##### EXTRACTED RECORDS #####

-- ==== Sys2Proof/Certificates/Slice0/Obligations.lean ====
section
/-! DEFINITION. The statements for the provers, from the numbered rules of spec/. `receive` is the host issuing one
transaction (R71), `receiveSized` the same with its size in bytes, of which a descriptor's size code 3 says only that it is
none of 1, 2, 4 (R91, log entry 8); `exec` is the meaning of one decoded operation. A completion names the whole next
state, so it is a frame as well: what is not named is unchanged. -/

open Sys2Proof Sys2Proof.Machine

/-! ### Encoding and decoding -/

/-- R91, R97 to R99, R101: in a context in which the table selects it, the descriptor of a well-formed operation decodes
to that operation, with every operand. -/
def Obligations.EncodedOperationDecodesBack : Prop :=
  ∀ (i : Instr) (c : Position), i.wellFormed = true → i.selectedIn c = true → decode c (encode i) = .ok i

/-- R91, R100, R101: what a descriptor decodes to is well formed, is a row the table selects in that context, and has
that descriptor: no bit is dropped. -/
def Obligations.DecodedOperationEncodesBack : Prop :=
  ∀ (c : Position) (td : TD) (i : Instr), decode c td = .ok i →
    i.wellFormed = true ∧ i.selectedIn c = true ∧ encode i = td

/-- R101: "every deliverable transaction in every context selects exactly one row". -/
def Obligations.EveryTransactionSelectsExactlyOneRow : Prop :=
  ∀ (c : Position) (r : Region) (d : Dir) (z : SizeCode) (o : Offset) (v : BitVec 32),
    z.holds v = true → (d = .read → v = 0) → (r = .io → o.toNat ≤ 14) →
    ∃ i, decode c (pack r d z o v) = .ok i ∧
      ∀ j : Instr, (j.wellFormed = true ∧ j.selectedIn c = true ∧ encode j = pack r d z o v) ↔ j = i

/-- R97 to R99: words written out from the table. -/
def Obligations.TableWordsDecode : Prop :=
  decode ⟨.normal, .one⟩ 0x40000000AA00000098 = .ok .fwCfiq ∧
  decode ⟨.normal, .one⟩ 0x400000AAAA000000AA = .ok .fwUnlock1 ∧
  decode ⟨.normal, .four⟩ 0x400000AAAA000000AA = .ok .fwUnlock3 ∧
  decode ⟨.writing, .three⟩ 0x400000AAAA000000AA = .ok (.fwProgData 0xAAAA (.byte 0xAA)) ∧
  decode ⟨.autoselect, .three⟩ 0x400000AAAA000000AA = .ok (.fwIgnored 0xAAAA (.byte 0xAA)) ∧
  decode ⟨.writing, .three⟩ 0x6000040010CAFEF00D = .ok (.fwProgData 0x40010 (.word 0xCAFEF00D)) ∧
  decode ⟨.queryCFI, .one⟩ 0x100000001000000000 = .ok (.frCfi 0x10 .two) ∧
  decode ⟨.normal, .one⟩ 0xC0000000000000000F = .ok (.iowLedRsvd 0x0F) ∧
  decode ⟨.normal, .one⟩ 0x800000000100000000 = .ok .iorStatus

/-- R91, R54, log entry 7 (the model's choice): a word that is no packing of a deliverable transaction is rejected, and
the reason is named. -/
def Obligations.WordsOutsideThePackingAreRejected : Prop :=
  ∀ (c : Position) (td : TD),
    (td.zeros ≠ 0 → decode c td = .error .reservedBits) ∧
    (td.zeros = 0 → td.dir = .read → td.value ≠ 0 → decode c td = .error .readValue) ∧
    (td.zeros = 0 → td.dir = .write → td.region = .io → 14 < td.offset.toNat → decode c td = .error .ioOffset) ∧
    (td.zeros = 0 → td.dir = .read → td.value = 0 → td.region = .io → 14 < td.offset.toNat →
      decode c td = .error .ioOffset) ∧
    (td.zeros = 0 → td.dir = .write → (td.region = .io → td.offset.toNat ≤ 14) → td.szc.holds td.value = false →
      decode c td = .error .valueWidth)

#####

» **YOUR ASSIGNMENT**:
Please give an exact copy of the entries above, from the line with "def Obligations.TableWordsDecode : Prop" down to the line with "decode ⟨.normal, .one⟩ 0x800000000100000000", inclusive, and nothing else.

» **THE COMPLETED TASK**:
def Obligations.TableWordsDecode : Prop :=
  decode ⟨.normal, .one⟩ 0x40000000AA00000098 = .ok .fwCfiq ∧
  decode ⟨.normal, .one⟩ 0x400000AAAA000000AA = .ok .fwUnlock1 ∧
  decode ⟨.normal, .four⟩ 0x400000AAAA000000AA = .ok .fwUnlock3 ∧
  decode ⟨.writing, .three⟩ 0x400000AAAA000000AA = .ok (.fwProgData 0xAAAA (.byte 0xAA)) ∧
  decode ⟨.autoselect, .three⟩ 0x400000AAAA000000AA = .ok (.fwIgnored 0xAAAA (.byte 0xAA)) ∧
  decode ⟨.writing, .three⟩ 0x6000040010CAFEF00D = .ok (.fwProgData 0x40010 (.word 0xCAFEF00D)) ∧
  decode ⟨.queryCFI, .one⟩ 0x100000001000000000 = .ok (.frCfi 0x10 .two) ∧
  decode ⟨.normal, .one⟩ 0xC0000000000000000F = .ok (.iowLedRsvd 0x0F) ∧
  decode ⟨.normal, .one⟩ 0x800000000100000000 = .ok .iorStatus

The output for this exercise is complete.